40% das exportações do Paraná aos EUA estão ameaçadas, aponta Faciap

Sobretaxa de Trump atinge setor madeireiro dos Campos Gerais; entidade fala em risco de colapso regional e cobra reação urgente

Um estudo da Federação das Associações Comerciais e Empresariais do Paraná (Faciap) alerta que quase 40% das exportações paranaenses aos Estados Unidos podem ser impactadas pela nova tarifa de importação assinada pelo presidente Donald Trump. A medida, que entra em vigor nesta quinta-feira (7), eleva de 10% para 50% o imposto de entrada sobre centenas de produtos brasileiros, afetando em cheio o setor madeireiro dos Campos Gerais.

Setores da economia do Paraná estão preocupados com o tarifaço, incluindo o agro (Foto: Gilson Abreu/ AEN)

Atualmente, o Paraná é o 7º estado que mais exporta para os EUA, com US$ 735 milhões em vendas no primeiro semestre de 2025. Desse total, 38,9% vêm da indústria de madeira – especialmente compensados de pinus, molduras e madeira serrada – concentrada em cidades como Telêmaco Borba, Jaguariaíva, Ventania e Guarapuava.
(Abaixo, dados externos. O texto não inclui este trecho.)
/-! ### The permission check -/

/-- The kernel window below the boundary is the first 512 KB (40 R178). -/
theorem inKernelWindow_iff (a : Addr) (h : a.toNat < 0x400000) : inKernelWindow a = decide (a.toNat < 0x080000) := by
  unfold inKernelWindow
  rw [decide_eq_decide, ← BitVec.toNat_inj]
  simp only [BitVec.extractLsb'_toNat, Nat.shiftRight_eq_div_pow, BitVec.toNat_ofNat]
  omega

/-- The supervisor bypass (40 R176). -/
@[simp] theorem checkAccess_supervisor (s : State) (a : Addr) (isWrite : Bool) :
    s.checkAccess a isWrite true = .allowed := rfl

/-- When a user access is allowed (40 R175). -/
theorem checkAccess_user_allowed (s : State) (a : Addr) (isWrite : Bool) :
    s.checkAccess a isWrite false = .allowed ↔
      a.toNat < 0x400000 ∧ ptePresent s.pte (s.mapEntry (pageOf a)) = true ∧ inKernelWindow a = false ∧
        (isWrite = true → pteWritable s.pte (s.mapEntry (pageOf a)) = true) := by
  unfold State.checkAccess belowBoundary ramBoundary
  by_cases h1 : a.toNat < 0x400000 <;> cases h2 : ptePresent s.pte (s.mapEntry (pageOf a)) <;>
    cases h3 : inKernelWindow a <;> cases isWrite <;> cases h4 : pteWritable s.pte (s.mapEntry (pageOf a)) <;>
    simp [h1]

/-! ### An access that reaches a row -/

/-- What an access of a row answers when it answers a next state. -/
theorem accessRow_next {resched : Bool} {rd : Width → Addr → State → ReadValue × State}
    {wr : BitVec 32 → Width → Addr → State → State} {acc : Access} {s t : State}
    (h : accessRow resched rd wr acc s = .next t) :
    keepsContract acc.width acc.addr = true ∧
      ((acc.dir = .read ∧ t = (rd acc.width acc.addr s).2.setOut (readOut (rd acc.width acc.addr s).1 resched)) ∨
        (∃ v, acc.dir = .write v ∧ t = (wr v acc.width acc.addr s).setOut (writeOut resched))) := by
  unfold accessRow at h
  by_cases hc : keepsContract acc.width acc.addr = true
  · rw [if_pos hc] at h
    refine ⟨hc, ?_⟩
    cases hd : acc.dir with
    | read => rw [hd] at h; exact .inl ⟨rfl, by simpa using h.symm⟩
    | write v => rw [hd] at h; exact .inr ⟨v, rfl, by simpa using h.symm⟩
  · rw [if_neg hc] at h; simp at h

/-- A read of a row completes, under the contract. -/
theorem accessRow_read (resched : Bool) (rd : Width → Addr → State → ReadValue × State)
    (wr : BitVec 32 → Width → Addr → State → State) {w : Width} {a : Addr} (s : State)
    (h : keepsContract w a = true) :
    accessRow resched rd wr ⟨.read, w, a⟩ s = .next ((rd w a s).2.setOut (readOut (rd w a s).1 resched)) := by
  simp [accessRow, h]

/-- A write of a row completes, under the contract. -/
theorem accessRow_write (resched : Bool) (rd : Width → Addr → State → ReadValue × State)
    (wr : BitVec 32 → Width → Addr → State → State) {w : Width} {a : Addr} {v : BitVec 32} (s : State)
    (h : keepsContract w a = true) :
    accessRow resched rd wr ⟨.write v, w, a⟩ s = .next ((wr v w a s).setOut (writeOut resched)) := by
  simp [accessRow, h]
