-- ==== Sys2Proof/Tests/Slice0.lean ====
section
/-! SUPPORT. The model's own tests: ill-formed terms that WellFormed refuses, words written out from the encodings of
30, one step of each operation with results from 95_test_vectors.md (X, V, P) or the rules, and for each statement of
Obligations.lean with hypotheses a state and operands that meet them. -/

namespace Sys2Proof.Tests

open Sys2Proof Sys2Proof.Machine

/-! ### States -/

/-- 2 MB base RAM, 1 MB expansion RAM, 32 KB ROM, a format stream of three bytes, the decided parameters. -/
def tcfg : Config where
  baseRamSize := 0x200000
  expRamSize := 0x100000
  romSize := 0x8000
  rom := [(0, 0x01#8), (1, 0x02#8), (4, 0x12#8), (5, 0x34#8), (0x10, 0x99#8), (0x7FFE, 0xAB#8), (0x7FFF, 0xCD#8)]
  formatStreamLen := 3
  seekFallthrough := false
  params := .decided

/-- The reset state in that configuration, with the overlay off. -/
def tst : State := { State.reset with cfg := tcfg, gcr := 0x00#8 }

/-- The same with one page-table entry. -/
def withEntry (page : BitVec 10) (e : BitVec 16) : State := tst.setMapEntry page e

/-- The same with the overlay on. -/
def overlaid : State := { tst with gcr := 0x08#8 }

/-- The standard disc's geometry (512 bytes, 9 sectors, 2 heads, 40 tracks); tests on it read no image byte. -/
def stdDisc : Fdc :=
  { Fdc.reset .decided with image := some [], writable := true, geom := ⟨512, 9, 2, 40⟩, bufCap := 4608 }

/-- A disc of 16 bytes: two bytes, two sectors, two heads, two tracks. -/
def smallDisc : Fdc :=
  { Fdc.reset .decided with
    image := some [0#8, 1#8, 2#8, 3#8, 4#8, 5#8, 6#8, 7#8, 8#8, 9#8, 10#8, 11#8, 12#8, 13#8, 14#8, 15#8]
    writable := true
    geom := ⟨2, 2, 2, 2⟩
    bufCap := 6 }

/-- The test state with a floppy controller. -/
def withFdc (f : Fdc) : State := { tst with fdc := f }

/-- What the next state shows, if there is one. -/
def after {α : Type} (i : Instr) (s : State) (f : State → α) : Option α := (nextOf (exec i s)).map f

/-! ### WellFormed refuses -/

theorem test_wellFormed_refuses_odd_wide_read :
    wellFormed (.rdW true 0x085ABD#24) = false ∧ wellFormed (.rdL true 0x085ABD#24) = false := by decide

theorem test_wellFormed_refuses_odd_wide_write :
    wellFormed (.wrW true 0x000001#24 0#16) = false ∧ wellFormed (.wrL true 0x000001#24 0#32) = false := by decide

theorem test_wellFormed_refuses_another_rows_address :
    wellFormed (.gsr ⟨.read, .w16, 0x430000#24⟩) = false ∧
    wellFormed (.ram ⟨.read, .w8, 0x400000#24⟩) = false ∧
    wellFormed (.unmappedE ⟨.read, .w8, 0xE70000#24⟩) = false := by decide

theorem test_wellFormed_refuses_odd_row_access : wellFormed (.gsr ⟨.read, .w16, 0x410001#24⟩) = false := by decide

theorem test_wellFormed_refuses_wide_data :
    wellFormed (.dcr ⟨.write 0x100#32, .w8, 0x4E0001#24⟩) = false ∧
    wellFormed (.dcr ⟨.write 0x10000#32, .w16, 0x4E0000#24⟩) = false := by decide

/-! ### Decoding: every constructor's word, from 30 R121 to R124, R137, R139 and the opcode table -/

theorem test_decode_stim :
    decode .stim 0x0000500100000000#64 = .ok (.rdB false 0x005001#24) ∧
    decode .stim 0x1800000400000000#64 = .ok (.rdW true 0x000004#24) ∧
    decode .stim 0x2843000000000000#64 = .ok (.rdL true 0x430000#24) ∧
    decode .stim 0x48E1000600000002#64 = .ok (.wrB true 0xE10006#24 0x02#8) ∧
    decode .stim 0x50085ABC00001234#64 = .ok (.wrW false 0x085ABC#24 0x1234#16) ∧
    decode .stim 0x68010008DEADBEEF#64 = .ok (.wrL true 0x010008#24 0xDEADBEEF#32) ∧
    decode .stim 0x8000000000000000#64 = .ok .reset ∧
    decode .stim 0x8000000100000000#64 = .ok .dmaMiss ∧
    decode .stim 0x8000000200000000#64 = .ok .imgLoad ∧
    decode .stim 0x8000000300000000#64 = .ok .imgUnload := by decide

theorem test_decode_refuses :
    decode .stim 0xC000000000000000#64 = .bad .kindReserved ∧
    decode .stim 0x3000000000000000#64 = .bad .sizReserved ∧
    decode .stim 0x0100000000000000#64 = .bad .reservedBitSet ∧
    decode .stim 0x8000000400000000#64 = .bad .signalIdReserved ∧
    decode .stim 0x8000000000000001#64 = .bad .reservedBitSet := by decide

theorem test_decode_regions :
    decode .addr 0x3FFFFF#64 = .ok (.ram ⟨.read, .w8, 0x3FFFFF#24⟩) ∧
    decode .addr 0xBF8010#64 = .ok (.rom ⟨.read, .w8, 0xBF8010#24⟩) ∧
    decode .addr 0x50010A#64 = .ok (.mapram ⟨.read, .w8, 0x50010A#24⟩) ∧
    decode .addr 0x428010#64 = .ok (.vram ⟨.read, .w8, 0x428010#24⟩) ∧
    decode .addr 0x030000BEEF085ABC#64 = .ok (.ram ⟨.write 0xBEEF#32, .w16, 0x085ABC#24⟩) := by decide

theorem test_decode_zone_a :
    decode .addr 0x410000#64 = .ok (.gsr ⟨.read, .w8, 0x410000#24⟩) ∧
    decode .addr 0x430000#64 = .ok (.bsr0 ⟨.read, .w8, 0x430000#24⟩) ∧
    decode .addr 0x440000#64 = .ok (.bsr1 ⟨.read, .w8, 0x440000#24⟩) ∧
    decode .addr 0x450000#64 = .ok (.stubPhoneStatus ⟨.read, .w8, 0x450000#24⟩) ∧
    decode .addr 0x460000#64 = .ok (.dmacnt ⟨.read, .w8, 0x460000#24⟩) ∧
    decode .addr 0x470000#64 = .ok (.stubLpStatus ⟨.read, .w8, 0x470000#24⟩) ∧
    decode .addr 0x480000#64 = .ok (.stubRtc ⟨.read, .w8, 0x480000#24⟩) ∧
    decode .addr 0x490000#64 = .ok (.stubPhone ⟨.read, .w8, 0x490000#24⟩) ∧
    decode .addr 0x4A0000#64 = .ok (.mcr ⟨.read, .w8, 0x4A0000#24⟩) ∧
    decode .addr 0x4B0000#64 = .ok (.stubDialer ⟨.read, .w8, 0x4B0000#24⟩) ∧
    decode .addr 0x4C0000#64 = .ok (.clrstat ⟨.read, .w8, 0x4C0000#24⟩) ∧
    decode .addr 0x4D4246#64 = .ok (.dmaadr ⟨.read, .w8, 0x4D4246#24⟩) ∧
    decode .addr 0x4E0000#64 = .ok (.dcr ⟨.read, .w8, 0x4E0000#24⟩) ∧
    decode .addr 0x7F0000#64 = .ok (.stubLpData ⟨.read, .w8, 0x7F0000#24⟩) := by decide

theorem test_decode_zone_b :
    decode .addr 0xC00000#64 = .ok (.stubExpC ⟨.read, .w8, 0xC00000#24⟩) ∧
    decode .addr 0xDFFFFF#64 = .ok (.stubExpD ⟨.read, .w8, 0xDFFFFF#24⟩) ∧
    decode .addr 0xF00000#64 = .ok (.stubExpF ⟨.read, .w8, 0xF00000#24⟩) ∧
    decode .addr 0xE00000#64 = .ok (.stubHdc ⟨.read, .w8, 0xE00000#24⟩) ∧
    decode .addr 0xE10006#64 = .ok (.fdcwin ⟨.read, .w8, 0xE10006#24⟩) ∧
    decode .addr 0xE20000#64 = .ok (.stubMcr2 ⟨.read, .w8, 0xE20000#24⟩) ∧
    decode .addr 0xE30000#64 = .ok (.stubRtcData ⟨.read, .w8, 0xE30000#24⟩) ∧
    decode .addr 0xE43000#64 = .ok (.gcr ⟨.read, .w8, 0xE43000#24⟩) ∧
    decode .addr 0xE50000#64 = .ok (.stubSerial ⟨.read, .w8, 0xE50000#24⟩) ∧
    decode .addr 0xE60000#64 = .ok (.stubModem ⟨.read, .w8, 0xE60000#24⟩) ∧
    decode .addr 0xE70000#64 = .ok (.stubKeyboard ⟨.read, .w8, 0xE70000#24⟩) ∧
    decode .addr 0xE80000#64 = .ok (.unmappedE ⟨.read, .w8, 0xE80000#24⟩) := by decide

theorem test_decode_fdc_registers :
    decode .fdcReg 0#64 = .ok .fdcRdStatus ∧ decode .fdcReg 1#64 = .ok .fdcRdTrack ∧
    decode .fdcReg 2#64 = .ok .fdcRdSector ∧ decode .fdcReg 3#64 = .ok .fdcRdData ∧
    decode .fdcReg 0x8204#64 = .ok (.fdcWrCommand 0x82#8) ∧ decode .fdcReg 0x5505#64 = .ok (.fdcWrTrack 0x55#8) ∧
    decode .fdcReg 0x0506#64 = .ok (.fdcWrSector 0x05#8) ∧ decode .fdcReg 0x9907#64 = .ok (.fdcWrData 0x99#8) := by
  decide

theorem test_decode_fdc_commands :
    decode .fdcCmd 0x00#64 = .ok (.fdcRestore 0#4) ∧ decode .fdcCmd 0x10#64 = .ok (.fdcSeek 0#4) ∧
    decode .fdcCmd 0x20#64 = .ok (.fdcStep 0#4) ∧ decode .fdcCmd 0x30#64 = .ok (.fdcStepU 0#4) ∧
    decode .fdcCmd 0x40#64 = .ok (.fdcStepin 0#4) ∧ decode .fdcCmd 0x50#64 = .ok (.fdcStepinU 0#4) ∧
    decode .fdcCmd 0x60#64 = .ok (.fdcStepout 0#4) ∧ decode .fdcCmd 0x70#64 = .ok (.fdcStepoutU 0#4) ∧
    decode .fdcCmd 0x82#64 = .ok (.fdcRdsec 2#4) ∧ decode .fdcCmd 0x92#64 = .ok (.fdcRdsecM 2#4) ∧
    decode .fdcCmd 0xA0#64 = .ok (.fdcWrsec 0#4) ∧ decode .fdcCmd 0xB2#64 = .ok (.fdcWrsecM 2#4) ∧
    decode .fdcCmd 0xC2#64 = .ok (.fdcRdaddr 2#4) ∧ decode .fdcCmd 0xD8#64 = .ok (.fdcForceint 8#4) ∧
    decode .fdcCmd 0xE0#64 = .ok (.fdcRdtrk 0#4) ∧ decode .fdcCmd 0xF0#64 = .ok (.fdcFmttrk 0#4) := by decide

/-- Opcode-table words reach the port of their format; 8-bit words below 8 are register values (log 4). -/
theorem test_decode_table_words :
    decodeTableWord 64 0x1800000400000000 = some (.rdW true 0x000004#24) ∧
    decodeTableWord 24 0xE10000 = some (.fdcwin ⟨.read, .w8, 0xE10000#24⟩) ∧
    decodeTableWord 8 0x05 = some (.fdcWrTrack 0x00#8) ∧
    decodeTableWord 8 0x08 = some (.fdcRestore 8#4) ∧
    decodeTableWord 8 0xF0 = some (.fdcFmttrk 0#4) := by decide

/-! ### Bus transactions (95 §2.1, §2.2) -/

/-- X4. -/
theorem test_rdB_user_out_of_range :
    after (.rdB false 0x400001#24) tst (fun t => (t.out, t.bsr0, t.bsr1, t.gsr)) =
      some (⟨some (.v8 0xFF#8), true, false, none⟩, 0x1240#16, 0x0001#16, 0x12FF#16) := by decide

/-- X6. -/
theorem test_rdB_after_wrB :
    (nextOf (exec (.wrB true 0x010007#24 0xAB#8) (withEntry 0x010#10 0x2040#16))).bind
      (fun t => after (.rdB true 0x010007#24) t (fun u => u.out)) = some (readOut (.v8 0xAB#8) false) := by decide

/-- V20. -/
theorem test_rdW_through_overlay :
    after (.rdW true 0x000004#24) overlaid (fun t => (t.out, t.mapRam)) =
      some (readOut (.v16 0x1234#16) false, []) := by decide

/-- V34. -/
theorem test_rdW_odd_refused : exec (.rdW true 0x085ABD#24) tst = .refused .misaligned := rfl

/-- X5. -/
theorem test_rdL_kernel_window :
    after (.rdL false 0x005000#24) (withEntry 5#10 0xA005#16)
        (fun t => (t.out, t.bsr0, t.bsr1, t.gsr, t.mapEntry 5#10)) =
      some (⟨some (.v32 0xFFFFFFFF#32), true, false, none⟩, 0xA000#16, 0x5000#16, 0xA0FF#16, 0xE005#16) := by decide

/-- V22. -/
theorem test_rdL_rom_wraps :
    after (.rdL true 0x807FFE#24) tst (fun t => t.out.value) = some (some (.v32 0xABCD0102#32)) := by decide

/-- V3. -/
theorem test_wrB_first_user_page :
    after (.wrB false 0x080000#24 0x77#8) (withEntry 0x080#10 0xC001#16)
        (fun t => (t.out, t.byteAt .base 0x001000, t.mapEntry 0x080#10)) =
      some (writeOut false, 0x77#8, 0xE001#16) := by decide

/-- V4. -/
theorem test_wrB_last_kernel_byte :
    after (.wrB false 0x07FFFF#24 0x77#8) (withEntry 0x07F#10 0xE07F#16)
        (fun t => (t.bsr0, t.bsr1, t.gsr, t.bram)) =
      some (0x2207#16, 0xFFFF#16, 0x22FF#16, []) := by decide

/-- X3. -/
theorem test_wrW_write_not_enabled :
    after (.wrW false 0x085ABC#24 0x1234#16) (withEntry 0x085#10 0x2123#16)
        (fun t => (t.bsr0, t.bsr1, t.mapEntry 0x085#10, t.bram)) =
      some (0xB008#16, 0x5ABC#16, 0x6123#16, []) := by decide

/-- V11. -/
theorem test_wrW_stores_big_endian :
    after (.wrW false 0x085ABC#24 0xBEEF#16) (withEntry 0x085#10 0xC123#16) (fun t => (t.mapEntry 0x085#10, t.bram)) =
      some (0xE123#16, [(0x123ABC, 0xBE#8), (0x123ABD, 0xEF#8)]) := by decide

/-- X6: the bytes of a long write. -/
theorem test_wrL_stores_four_bytes :
    after (.wrL true 0x010008#24 0xDEADBEEF#32) (withEntry 0x010#10 0x2040#16) (fun t => t.bram) =
      some [(0x040008, 0xDE#8), (0x040009, 0xAD#8), (0x04000A, 0xBE#8), (0x04000B, 0xEF#8)] := by decide

/-- V27. -/
theorem test_wrL_map_ram :
    after (.wrL true 0x400000#24 0xC001C002#32) tst (fun t => (t.mapEntry 0#10, t.mapEntry 1#10)) =
      some (0xC001#16, 0xC002#16) := by decide

/-! ### Signals -/

/-- V125. -/
theorem test_reset :
    after .reset { withFdc stdDisc with gcr := 0x02#8, bsr0 := 0xB008#16, dmaCount := 5#14 }
        (fun t => (t.gcr, t.bsr0, t.dmaCount, t.fdc.image)) =
      some (0x08#8, 0xFFFF#16, 0#14, some []) := by decide

/-- V80. -/
theorem test_dmaMiss :
    after .dmaMiss (withFdc { stdDisc with cur := 10, len := 512, drqCapable := true })
        (fun t => (t.fdc.cur, t.fdc.len, t.fdc.status, t.fdc.irq)) = some (0, 0, 0x04#8, true) := by decide

/-- V120 in small: 16 bytes of a cylinder of 8 are two tracks. -/
theorem test_imgLoad_counts_tracks :
    after .imgLoad { tst with args := ⟨2, 2, 2, true, List.replicate 16 0#8⟩ }
        (fun t => (t.out.load, t.fdc.geom, t.fdc.bufCap)) = some (some .ok, ⟨2, 2, 2, 2⟩, 6) := by decide

/-- V121 in small. -/
theorem test_imgLoad_bad_geometry :
    after .imgLoad { tst with args := ⟨2, 2, 2, true, List.replicate 17 0#8⟩ }
        (fun t => (t.out.load, t.fdc.image)) = some (some .badGeometry, none) := by decide

/-- V123. -/
theorem test_imgUnload :
    after .imgUnload (withFdc { stdDisc with len := 512, wpos := some 0, drqCapable := true })
        (fun t => (t.fdc.image, t.fdc.geom, t.fdc.len, t.fdc.wpos, t.fdc.irq)) =
      some (none, ⟨0, 0, 0, 0⟩, 0, none, false) := by decide
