/-- 60_exceptions.md R168: a failing operation writes no memory; its only effect is the completion. And a byte of BUF
that differs after an operation is a byte of the frame of a successful ENCODE. -/
def Obligations.FailingOperationWritesNoMemory : Prop :=
  (∀ (i : Instr) (s u : State), exec i s = .next u → u.status.err ≠ 0 →
    u = { s with results := u.results
                 status := { s.status with busy := false, done := true, err := u.status.err } }) ∧
    ∀ (i : Instr) (s u : State) (a : Nat), exec i s = .next u → bufAt u a ≠ bufAt s a →
      (∃ p snd, i = .encode p snd) ∧ u.status.err = 0 ∧ a < u.results.txlen.toNat ∧ a < s.cfg.packetMax.toNat

/-- 30_encoding.md R85: the reserved and illegal command encodings. -/
def Obligations.ReservedEncodings : Prop :=
  (∀ w : Word, opField w = 0b11#2 → ∀ s : State, s.status.busy = false →
    ∃ v x, hostAccess (.regWrite 0x00 w) s = .next v ∧ engineStep v = .next x ∧ x.status.err = 5 ∧
      (∀ a, bufAt x a = bufAt s a) ∧ ∀ a, payAt x a = payAt s a) ∧
    (∀ w : Word, opField w = 0b00#2 → NoFrame (ptypeField w) → ∀ s : State, s.status.busy = false →
      ∃ v x, hostAccess (.regWrite 0x00 w) s = .next v ∧ engineStep v = .next x ∧ x.status.err = 4 ∧
        (∀ a, bufAt x a = bufAt s a) ∧ ∀ a, payAt x a = payAt s a) ∧
    (∀ w w' : Word, opField w = opField w' → opField w = 0b01#2 ∨ opField w = 0b10#2 →
      decodeWord w = decodeWord w') ∧
    ∀ w w' : Word, w &&& 0x00FF0703#32 = w' &&& 0x00FF0703#32 → ∀ s : State,
      hostAccess (.regWrite 0x00 w) s = hostAccess (.regWrite 0x00 w') s

/-! ### Host accesses -/

/-- 10_state.md R33: a command write while idle is accepted; while BUSY = 1 it only sets OVR. -/
def Obligations.CommandWriteAcceptance : Prop :=
  ∀ (s : State) (w : Word),
    (s.status.busy = false → ∃ t, hostAccess (.regWrite 0x00 w) s = .next t ∧
      t.regValue .cmd = w &&& 0x00FF0703#32 ∧ t.status.done = false ∧ t.status.busy = true ∧
      t = { s with cmd := t.cmd, status := { s.status with busy := true, done := false }, answer := .none }) ∧
      (s.status.busy = true → hostAccess (.regWrite 0x00 w) s =
        .next { s with status := { s.status with ovr := true }, answer := .none })

/-- 10_state.md R26: CMD holds the last accepted command word, masked: a read returns it, busy or idle; only an
accepted write and reset change it; after reset it reads 0; the engine executes what it holds. -/
def Obligations.CommandRegisterHoldsTheLastAcceptedCommand : Prop :=
  (∀ s t : State, step s = .next t →
    cmdWordOf t = cmdWordOf s ∨
      (∃ w rest, s.turns = .host (.regWrite 0x00 w) :: rest ∧ s.status.busy = false ∧
        cmdWordOf t = w &&& 0x00FF0703#32) ∨
      (∃ rest, s.turns = .reset :: rest ∧ cmdWordOf t = 0)) ∧
    (∀ s : State, ∃ t, hostAccess (.regRead 0x00) s = .next t ∧ t.answer = .word (cmdWordOf s)) ∧
    (∀ s t : State, s.status.busy = true → step s = .next t → t.status.busy = true → cmdWordOf t = cmdWordOf s) ∧
    cmdWordOf State.reset = 0 ∧
    ∀ s : State, s.status.busy = true → engineStep s = exec (decodeWord (cmdWordOf s)) s

/-- 10_state.md R31: OVR is set by a command write while BUSY = 1, cleared only by a STATUS write with bit 2 or by
reset, read by no operation, and no bar to acceptance. -/
def Obligations.OverrunIsSticky : Prop :=
  (∀ (s t : State) (w : Word) (rest : List Turn), s.turns = .host (.regWrite 0x00 w) :: rest →
    s.status.busy = true → step s = .next t → t.status.ovr = true) ∧
    (∀ s t : State, s.status.ovr = true → step s = .next t → t.status.ovr = false →
      (∃ w rest, s.turns = .host (.regWrite 0x04 w) :: rest ∧ w.getLsbD 2 = true) ∨
      ∃ rest, s.turns = .reset :: rest) ∧
    (∀ s t : State, s.status.ovr = false → step s = .next t → t.status.ovr = true →
      ∃ w rest, s.turns = .host (.regWrite 0x00 w) :: rest ∧ s.status.busy = true) ∧
    (∀ (i : Instr) (s u : State) (b : Bool), exec i s = .next u →
      exec i { s with status := { s.status with ovr := b } } =
        .next { u with status := { u.status with ovr := b } }) ∧
    (∀ (s : State) (w : Word), s.status.busy = false → s.status.ovr = true →
      ∃ t, hostAccess (.regWrite 0x00 w) s = .next t ∧ t.status.busy = true ∧ t.status.ovr = true) ∧
    State.reset.status.ovr = false

/-- 10_state.md R34: a STATUS write clears OVR if bit 2 is 1, and does nothing else. -/
def Obligations.StatusWriteClearsOnlyOvr : Prop :=
  ∀ (s : State) (w : Word), hostAccess (.regWrite 0x04 w) s =
    .next { s with status := { s.status with ovr := s.status.ovr && !w.getLsbD 2 }, answer := .none }

/-- 10_state.md R35: RXLEN stores min(w, PACKET_MAX) and reads back; ENCODE neither reads nor writes it; reset 0. -/
def Obligations.RxlenStoresTheMinimum : Prop :=
  (∀ (s : State) (w : Word), s.status.busy = false →
    ∃ t u, hostAccess (.regWrite 0x08 w) s = .next t ∧
      t.rxlen.toNat = min w.toNat s.cfg.packetMax.toNat ∧ t = { s with rxlen := t.rxlen, answer := .none } ∧
      hostAccess (.regRead 0x08) t = .next u ∧ u.answer = .word t.rxlen) ∧
    (∀ (s u : State) (p : BitVec 3) (snd : Byte) (k : Word), exec (.encode p snd) s = .next u →
      u.rxlen = s.rxlen ∧ exec (.encode p snd) { s with rxlen := k } = .next { u with rxlen := k }) ∧
    State.reset.rxlen = 0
“Não se trata de uma crise generalizada, mas de um colapso localizado e setorial, com potencial de colocar em risco mais de 600 mil empregos. A região dos Campos Gerais está no epicentro e precisa de atenção urgente”, disse o presidente da Faciap, Flávio Furlan.

Madeira ficou fora das isenções

Apesar de o governo norte-americano ter anunciado isenções tarifárias para cerca de 700 itens, os principais produtos madeireiros do Paraná ficaram de fora. A lista contempla apenas madeira tropical e polpa de madeira, que não são produzidas na região. “Isso impõe um desafio imediato às indústrias locais”, destaca o relatório da Faciap.

Enquanto o setor florestal amarga perdas, outros segmentos foram beneficiados, como máquinas industriais, papel, suco de laranja, castanhas e reatores nucleares. A Região Metropolitana de Curitiba e o Norte do estado, com perfil exportador mais diversificado, devem sentir menos os efeitos da medida.

Risco de efeito dominó

Segundo Furlan, o impacto da tarifa vai além da indústria. “A perda de exportações derruba o consumo, fragiliza o comércio local, aumenta a inadimplência e compromete toda a economia regional. O impacto não é apenas industrial: é social e comunitário”, afirmou.

Dados da própria Faciap mostram que o volume exportado pelo Paraná aos EUA já vinha sofrendo oscilações ao longo do ano. Em março, foram US$ 146 milhões; em maio, caiu para US$ 113 milhões; e, em junho, houve leve recuperação. “Os exportadores anteciparam o envio de produtos aos EUA para se beneficiarem da taxa vigente”, explicou Aluizio Miguel Pinho Andreatta, diretor de Comércio Exterior da entidade.

Faciap cobra resposta estratégica

Diante do cenário, a Faciap propõe uma reação em duas frentes: socorro emergencial ao setor madeireiro e incentivo à diversificação nos segmentos menos afetados. “É hora de agir com inteligência. O Paraná precisa de políticas públicas regionais e setoriais, como crédito emergencial, suspensão de tributos e incentivo à abertura de novos mercados”, defende Andreatta. Para ele, também é papel das empresas buscar inovação, redirecionamento e maior agregação de valor.